Activity:
Your task is to transcribe the entries exactly.

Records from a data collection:
=== Section Start ===
-- ==== Sys2Proof/Machine/Core.lean ====
section
/-! DEFINITION. The machine for the host. -/

def Sys2Proof.core : Host.Core :=
  { State := Sys2Proof.Machine.State, Fault := Sys2Proof.Machine.Fault,
    Refusal := Sys2Proof.Machine.Refusal, step := Sys2Proof.Machine.step, reset := Sys2Proof.Machine.State.reset }
end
=== Section End ===
Worked solution:
-- ==== Sys2Proof/Machine/Core.lean ====
section
/-! DEFINITION. The machine for the host. -/

def Sys2Proof.core : Host.Core :=
  { State := Sys2Proof.Machine.State, Fault := Sys2Proof.Machine.Fault,
    Refusal := Sys2Proof.Machine.Refusal, step := Sys2Proof.Machine.step, reset := Sys2Proof.Machine.State.reset }
end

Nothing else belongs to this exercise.